Key Takeaways
- While project finance transactions are generally structured to provide protections to lenders, some term loan Bs (TLBs) in the merchant power sector have exhibited creditor terms that may result in prioritization of equity over debt,
- We view transactions in which lenders have the ability to reject cash flow sweeps as risky for credit quality because short-term gains could lead to long-term credit pressure if markets are weak close to the refinancing period.
- A combination of credit protections can partially mitigate speculative-grade TLB credit risks such as power price volatility, fluctuating interest rates, and refinancing challenges.
- While amendments and extensions to TLBs can provide relief when market conditions are weak, upsizing facilities for distributions are negative for credit quality overall, generally leading to downgrades, outlook revisions, and/or a reassessment of recovery ratings.
- We continue to view cash flow sweeps as the strongest indicator of a project's financial performance when it comes to evaluate how a transaction is performing.
Cash flows in the merchant power generation sector are generally volatile. They can be influenced by extreme or mild weather, regulations, the retirement of inefficient or uneconomic units, and intermittency of renewable generation. Project-financed power assets are typically financed with term loan Bs, which usually involve a 1% mandatory principal repayment over seven years, and a likely need to refinance by its maturity date. Projects financed with TLBs are typically single assets or portfolios of power generation facilities with revenue lines that depend on merchant power prices, and/or capacity prices. The regional spread of projects that we rate is vast, spanning the Pennsylvania, New Jersey, Maryland (PJM) Interconnection LLC, Independent System Operator (ISO) New England Inc., the New York ISO Inc. (NYISO), and the Electric Reliability Council of Texas (ERCOT) market. We also rate project-financed assets in the California ISO (Cal-ISO).
We have observed that term loan B structures can still be aggressive on distributions to sponsors even when protections are embedded in the agreements, which can sometimes affect a project's credit quality and--ultimately--its rating.

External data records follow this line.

/-- HEARTBEAT_TIMEOUT (R428, R444). -/
def Chip.heartbeatLost (c : Chip) : Chip :=
  if c.inPair = false ∨ c.tdm.missTold ∨ (c.tdmState ≠ 2 ∧ (c.tracking = false ∨ c.otherClaim = false)) then c
  else
    let c := c.advanceTo (c.tdm.heard + c.hbTo)
    let c := (c.setTdm { c.tdm with missTold := true }).raise 213 0 []
    if c.tdmState = 2 then c.declareUnfit 2 else c.stale 2

/-- The item that has waited longest for the partner. -/
def Chip.oldestWait (c : Chip) : Option MirrorWait := (c.mirrorWait ++ c.tdm.hbWait).head?

/-- ACK_WAIT_TIMEOUT (R428): an item has waited HB_TO_US; or HB_TO_US have passed since the partner was declared unfit, and
nothing waits any more. -/
def Chip.ackLost (c : Chip) : Chip :=
  match c.oldestWait, c.tdm.unfit with
  | none, _ => c
  | some _, some t => (c.advanceTo (t + c.hbTo)).releaseAll
  | some w, none => (c.advanceTo (w.since + c.hbTo)).declareUnfit 1

/-! ### Health (R438) -/

/-- The health report (R438). -/
def Chip.healthBytes (c : Chip) : List Byte :=
  let t := c.tdm
  let backlog := (c.jobs.filter fun j => decide (j.kind = 1)).length +
    (c.running.filter fun e => decide (e.job.kind = 1)).length + t.changes.length
  leBytes 1 2 ++ leBytes 1 c.tdmState ++ leBytes 1 (c.get Reg.TDM_STATUS_STALE_CAUSE) ++ leBytes 1 (c.get Reg.TDM_STATUS_WIDTH) ++
    leBytes 4 (t.firnTaken.getD 0) ++ leBytes 4 t.matched ++ leBytes 4 t.mismatched ++ leBytes 4 backlog ++ leBytes 12 0

/-- HEALTH_REPORT: once a second (R438). -/
def Chip.healthSend (c : Chip) : Chip :=
  if c.tracking = false ∧ c.tdmState ≠ 5 then c
  else
    let c := c.advanceTo c.tdm.healthDue
    let body := c.healthBytes
    let c := c.setTdm { c.tdm with matched := 0, mismatched := 0, healthDue := c.tdm.healthDue + 1000000000 }
    (c.queueState (c.get Reg.TDM_REPORT_PORT) (c.get Reg.TDM_REPORT_RING) 0x11 body).sendFrame 7 0 body

/-! ### Resynchronisation and take-back (R429, R445) -/

/-- A RESYNC: the full firn at once, or at the next layer completion. -/
def Chip.rxResync (c : Chip) : Chip :=
  let c := c.rxControl
  if c.tdmState ≠ 2 then c
  else
    let c := c.setTdm { c.tdm with unfit := none, unfitSeq := none }
    if c.run.isNone then c.takeFirn 3 0xFFFFFFFF else c.setTdm { c.tdm with fullWanted := true }

/-- TAKEBACK_GO (R445 step 2): a primary in FIT enters TAKEBACK and claims, or gives up; which is free. -/
def Chip.rxGo (c : Chip) : Chip :=
  let c := c.rxControl
  if c.tdmState ≠ 4 ∨ c.flag Reg.TDM_STATUS_PRI = false then c
  else
    let c := c.setTdmState 6
    (c.setTdm { c.tdm with goWaits := true }).goOn

/-- TAKEBACK_ABORT (R445 step 4). -/
def Chip.rxAbort (c : Chip) : Chip :=
  let c := c.rxControl
  if c.tdmState = 6 then (c.setTdm { c.tdm with goWaits := false }).becomeFit else c

/-- CLAIM_P is not asserted within 10 ms of GO (R445 step 4). -/
def Chip.goLost (c : Chip) : Chip :=
  match c.tdm.goAt with
  | none => c
  | some t =>
    let c := (c.advanceTo (t + 10000000)).sendControl 3
    (c.setTdm { c.tdm with hold := false, goAt := none }).raise 219 0 []

/-! ### Firns sent -/

/-- A firn's pieces sent, and its blocks queued for the host where FIRN_HOST asks for it (R137, R434). -/
def Chip.firnDone (c : Chip) (o : OutItem) : Chip :=
  let c := o.blocks.foldl (fun (c : Chip) (b : Nat × List Byte) => c.sendFrame 2 0 b.2) c
  if c.flag Reg.TDM_REPORT_FIRN_HOST then
    ({ c with stateItems := c.stateItems ++ [StateItem.mk o.insp.port o.insp.ring 0x10 (joinPieces (o.blocks.map fun (b : Nat × List Byte) => b.2))
      (!c.flag Reg.CFG_STATUS_COMMITTED) (2 + 4 * b2n o.noGain) []] }).stateHold
  else c

/-! ### The commands -/

/-- PIECE_COMPRESSED (R137, R138). -/
def execPieceCompressed (d : PieceEnd) (s : State) : Host.Outcome State Fault Refusal :=
  let c := s.toChip
  let c := match c.endingJob d.engine.val with
    | some x =>
      if x.job.kind = 1 then c
      else
        let k : Fin 5 := if x.job.kind = 3 then 4 else 0
        d.reads.foldl (fun (c : Chip) (e : RawRead) => c.dramError ⟨e.kind, e.off, 1, .region k⟩) c
    | none => c
  let r := c.pieceDone d.engine.val
  s.go <|
    match r.2 with
    | none => r.1
    | some o => if o.firn then r.1.firnDone o else r.1.inspDone o
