/-- RC_FIELD_READ (R18), and every other read of a word of BAR0, BAR2 or configuration space. -/
def execRcFieldRead (p : Port) (a : SpaceOff) (delta : Nat) (s : State) : Host.Outcome State Fault Refusal :=
  s.access fun c =>
    match a.space with
    | .config r => c.configRequest p.num fun c => c.drawn.emit (.readData p.num (BitVec.ofNat 32 (c.cfgWord p.num r)))
    | .bar2 => c.hostRead p.num true a.off.toNat delta
    | .bar0 => c.hostRead p.num false a.off.toNat delta

/-- ACCESS_ERROR (R86): nothing of the kind where the access is one aligned 32-bit access. -/
def execAccessError (p : Port) (bar2 : Bool) (off : BitVec 24) (write : Bool) (be : BitVec 4) (wide : Bool) (s : State) :
    Host.Outcome State Fault Refusal :=
  s.access fun c =>
    if be = 0xF ∧ wide = false ∧ off.toNat % 4 = 0 then c
    else c.accessError p.num bar2 off.toNat write be.toNat wide

/-- ET_LO_READ (R50). -/
def execEtLoRead (p : Port) (r : LoReg) (s : State) : Host.Outcome State Fault Refusal :=
  s.access fun c => c.latchRead p.num (latchOf r) (c.loValue r)

/-- CAP_TS_READ (R59). -/
def execCapTsRead (p : Port) (n : Fin 4) (s : State) : Host.Outcome State Fault Refusal :=
  s.access fun c => c.capRead p.num n.val

/-- SEM_READ (R113, R114). -/
def execSemRead (p : Port) (n : Fin 32) (tie : Bool) (s : State) : Host.Outcome State Fault Refusal :=
  s.access fun c => c.semRead p.num n.val tie

/-- SEM_WRITE (R113). -/
def execSemWrite (p : Port) (n : Fin 32) (v : Word) (s : State) : Host.Outcome State Fault Refusal :=
  s.access fun c => c.semWrite p.num n.val v.toNat

/-- PCIE_LINK_CHANGE (R116). -/
def execPcieLinkChange (p : Port) (speed width : Fin 5) (s : State) : Host.Outcome State Fault Refusal :=
  s.go (s.toChip.pcieLink p.num speed.val width.val)

/-- PORT_RESET (R85). -/
def execPortReset (p : Port) (s : State) : Host.Outcome State Fault Refusal := s.go (s.toChip.portReset p.num)

/-! ### Rings -/

/-- RING_ENABLE (R91): HIF.Pp_RINGn_CFG written. -/
def execRingEnable (_via p : Port) (n : Fin 64) (v : Word) (s : State) : Host.Outcome State Fault Refusal :=
  s.access fun c => c.ringCfg p.num n.val v.toNat

/-- RING_DISABLE (R91): HIF.Pp_RINGn_CFG written. -/
def execRingDisable (_via p : Port) (n : Fin 64) (v : Word) (s : State) : Host.Outcome State Fault Refusal :=
  s.access fun c => c.ringCfg p.num n.val v.toNat

/-- DOORBELL (R94). -/
def execDoorbell (p : Port) (n : Fin 64) (v : Word) (s : State) : Host.Outcome State Fault Refusal :=
  s.access fun c => c.doorbell p.num n.val v.toNat

/-- DESCRIPTOR_FETCH (R102): data is none where the read failed. A descriptor is 64 bytes (R96); another length is no
transfer of this hardware. -/
def execDescriptorFetch (p : Port) (n : Fin 64) (data : Option (List Byte)) (s : State) :
    Host.Outcome State Fault Refusal :=
  match data with
  | none => s.go (s.toChip.fetchDesc p.num n.val none)
  | some d => if d.length = 64 then s.go (s.toChip.fetchDesc p.num n.val (some d)) else .fault .malformed

/-- IRQ_HOLDOFF (R104). -/
def execIrqHoldoff (p : Port) (n : Fin 64) (s : State) : Host.Outcome State Fault Refusal :=
  s.go (s.toChip.holdoffEnd p.num n.val)

/-- RESTART (R106): HIF.Pp_RINGn_CTRL written. -/
def execRestart (_via p : Port) (n : Fin 64) (v : Word) (s : State) : Host.Outcome State Fault Refusal :=
  s.access fun c => c.ringCtrl p.num n.val v.toNat

/-- RESTART_SKIP (R106): HIF.Pp_RINGn_CTRL written. -/
def execRestartSkip (_via p : Port) (n : Fin 64) (v : Word) (s : State) : Host.Outcome State Fault Refusal :=
  s.access fun c => c.ringCtrl p.num n.val v.toNat

/-- HOST_STOP (R107): HIF.Pp_RINGn_CTRL written. -/
def execHostStop (_via p : Port) (n : Fin 64) (v : Word) (s : State) : Host.Outcome State Fault Refusal :=
  s.access fun c => c.ringCtrl p.num n.val v.toNat

/-- BLOCK_AREA_SPACE (R109). -/
def execBlockAreaSpace (p : Port) (n : Fin 64) (s : State) : Host.Outcome State Fault Refusal :=
  s.go (s.toChip.spaceCome p.num n.val)

/-- LAYER_HELD_TIMEOUT (R116). -/
def execLayerHeldTimeout (p : Port) (n : Fin 64) (s : State) : Host.Outcome State Fault Refusal :=
  s.go (s.toChip.heldLong p.num n.val)

/-- INSPECT_BUF (R110), with the errors that the reads of the item met (R403). -/
def execInspectBuf (p : Port) (r : ItemRead) (s : State) : Host.Outcome State Fault Refusal :=
  let c := s.toChip
  let item := c.inspItems.find? (InspItem.waits p.num r.ring.val)
  s.go ((c.inspectBuffer p.num r.ring.val r.reads).hostReads 4
    (if c.bufTakes p.num r.ring.val 0x60 (item.map (·.body.length)) then r.reads else []))

/-- STATE_BUF (R111), with the errors that the reads of the item met (R403). -/
def execStateBuf (p : Port) (r : ItemRead) (s : State) : Host.Outcome State Fault Refusal :=
  let c := s.toChip
  let item := c.stateItems.find? (StateItem.waits p.num r.ring.val)
  s.go ((c.stateBuffer p.num r.ring.val r.reads).hostReads 3
    (if c.bufTakes p.num r.ring.val 0x61 (item.map (·.body.length)) then r.reads else []))

/-- EVENT_SLOT (R112). -/
def execEventSlot (p : Port) (n : Fin 64) (s : State) : Host.Outcome State Fault Refusal :=
  s.go (s.toChip.eventSlotTake p.num n.val)

/-! ### Register writes with rows of their own -/

/-- ET_SET_GO (R74): ETM.SET_CMD written. -/
def execEtSetGo (_p : Port) (v : Word) (s : State) : Host.Outcome State Fault Refusal :=
  s.access fun c => c.setCmd v.toNat

/-- ABORT (R151): CRN.CTRL written. -/
def execAbort (_p : Port) (v : Word) (s : State) : Host.Outcome State Fault Refusal :=
  s.access fun c => c.crnCtrl v.toNat

/-- NZT_WINDOW_WRITE (R176, R202). -/
def execNztWindowWrite (_p : Port) (i : Fin 262144) (v : Word) (s : State) : Host.Outcome State Fault Refusal :=
  s.access fun c => c.nztWindow i.val v.toNat

/-- SUB_WINDOW_WRITE (R177, R202). -/
def execSubWindowWrite (_p : Port) (i : Fin 16384) (v : Word) (s : State) : Host.Outcome State Fault Refusal :=
  s.access fun c => c.subWindow i.val v.toNat

/-- GREY_WRITE (R185, R202). -/
def execGreyWrite (_p : Port) (t : Fin 16) (hi : Bool) (v : Word) (s : State) : Host.Outcome State Fault Refusal :=
  s.access fun c => c.greyWindow t.val hi v.toNat

/-- WEAK_MAP_WRITE (R186, R202). -/
def execWeakMapWrite (_p : Port) (hi : Bool) (v : Word) (s : State) : Host.Outcome State Fault Refusal :=
  s.access fun c => c.weakWindow hi v.toNat

/-- MORAINE_EXPORT (R210): CRN.MORAINE_CTRL written. -/
def execMoraineExport (_p : Port) (v : Word) (s : State) : Host.Outcome State Fault Refusal :=
  s.access fun c => c.moraineCtrl v.toNat

/-- SEARCH (R220): THL.LANEn_ALIGN written; found is the position its search finds. -/
def execSearch (_p : Port) (n : Fin 48) (v : Word) (found : Option (Fin 10)) (s : State) :
    Host.Outcome State Fault Refusal :=
  s.access fun c => c.alignCtrl n.val v.toNat found

/-- SLIP (R220): THL.LANEn_ALIGN written; a search that SEARCH of the same word starts finds a free position. -/
def execSlip (_p : Port) (n : Fin 48) (v : Word) (s : State) : Host.Outcome State Fault Refusal :=
  s.access fun c => c.drawn.alignCtrl n.val v.toNat (foundFree c.fresh)

/-- LOOP (R242): PHY.LANEn_CTRL written. -/
def execLoop (_p : Port) (n : Fin 48) (v : Word) (s : State) : Host.Outcome State Fault Refusal :=
  s.access fun c => c.phyCtrl n.val v.toNat

/-- PRBS (R243): PHY.LANEn_CTRL written. -/
def execPrbs (_p : Port) (n : Fin 48) (v : Word) (s : State) : Host.Outcome State Fault Refusal :=
  s.access fun c => c.phyCtrl n.val v.toNat

/-- ACCEPT (R250): HED.HEADn_CTRL written. -/
def execAccept (_p : Port) (h : Fin 48) (v : Word) (s : State) : Host.Outcome State Fault Refusal :=
  s.access fun c => c.headCtrl h.val v.toNat

/-- REREAD (R251): HED.HEADn_CTRL written. -/
def execReread (_p : Port) (h : Fin 48) (v : Word) (s : State) : Host.Outcome State Fault Refusal :=
  s.access fun c => c.headCtrl h.val v.toNat

/-- DRIVE_SET_WRITE (R254, R257). -/
def execDriveSetWrite (_p : Port) (w : Fin 1024) (v : Word) (s : State) : Host.Outcome State Fault Refusal :=
  s.access fun c => c.driveWrite w.val v.toNat

/-- GROUP_WINDOW_WRITE (R256, R257). -/
def execGroupWindowWrite (_p : Port) (h : Fin 48) (g : Fin 256) (v : Word) (s : State) :
    Host.Outcome State Fault Refusal :=
  s.access fun c => c.groupWindow h.val g.val v.toNat

/-- DSET_WRITE (R257): HED.HEADn_CFG written. -/
def execDsetWrite (_p : Port) (h : Fin 48) (v : Word) (s : State) : Host.Outcome State Fault Refusal :=
  s.access fun c => c.headCfg h.val v.toNat

/-- FORCE_STOP (R267): HED.GATE_CTRL written. -/
def execForceStop (_p : Port) (v : Word) (s : State) : Host.Outcome State Fault Refusal :=
  s.access fun c => c.gateCtrl v.toNat

/-- CLEAR_STRIKE (R268): HED.GATE_CTRL written. -/
def execClearStrike (_p : Port) (v : Word) (s : State) : Host.Outcome State Fault Refusal :=
  s.access fun c => c.gateCtrl v.toNat

/-- ARM (R294): CAM.CTXx_APPLY written. -/
def execArm (_p : Port) (x : Fin 8) (v : Word) (s : State) : Host.Outcome State Fault Refusal :=
  s.access fun c => c.applyCtl x.val v.toNat

/-- DISARM (R295): CAM.CTXx_APPLY written. -/
def execDisarm (_p : Port) (x : Fin 8) (v : Word) (s : State) : Host.Outcome State Fault Refusal :=
  s.access fun c => c.applyCtl x.val v.toNat

/-- SHADOW_WRITE (R295). -/
def execShadowWrite (_p : Port) (x : Fin 8) (off : BitVec 8) (v : Word) (s : State) : Host.Outcome State Fault Refusal :=
  s.access fun c => c.shadowWrite x.val off.toNat v.toNat

/-- MAP_WINDOW_WRITE (R300). -/
def execMapWindowWrite (_p : Port) (pipe : Fin 4) (i : Fin 16384) (v : Word) (s : State) :
    Host.Outcome State Fault Refusal :=
  s.access fun c => c.mapWindow pipe.val i.val v.toNat

/-- TRIG_START (R302): CAM.CTXx_TRIG_CMD written. -/
def execTrigStart (_p : Port) (x : Fin 8) (v : Word) (s : State) : Host.Outcome State Fault Refusal :=
  s.access fun c => c.trigCmd x.val v.toNat

/-- TRIG_STOP (R302): CAM.CTXx_TRIG_CMD written. -/
def execTrigStop (_p : Port) (x : Fin 8) (v : Word) (s : State) : Host.Outcome State Fault Refusal :=
  s.access fun c => c.trigCmd x.val v.toNat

Here, we assess the nature of term loan Bs and recent approaches to risk that both sponsors and lenders have been incorporating in the agreements.
What is a term loan B?
- TLBs were introduced in industries with volatile cash flows as a self-help approach to financing. They're typically seven-year loans structured so that only 1% of the principal is amortized on an annual basis. This feature mitigates the risk of default of putting a high fixed amortization profile against cash flows that vary substantially year over year.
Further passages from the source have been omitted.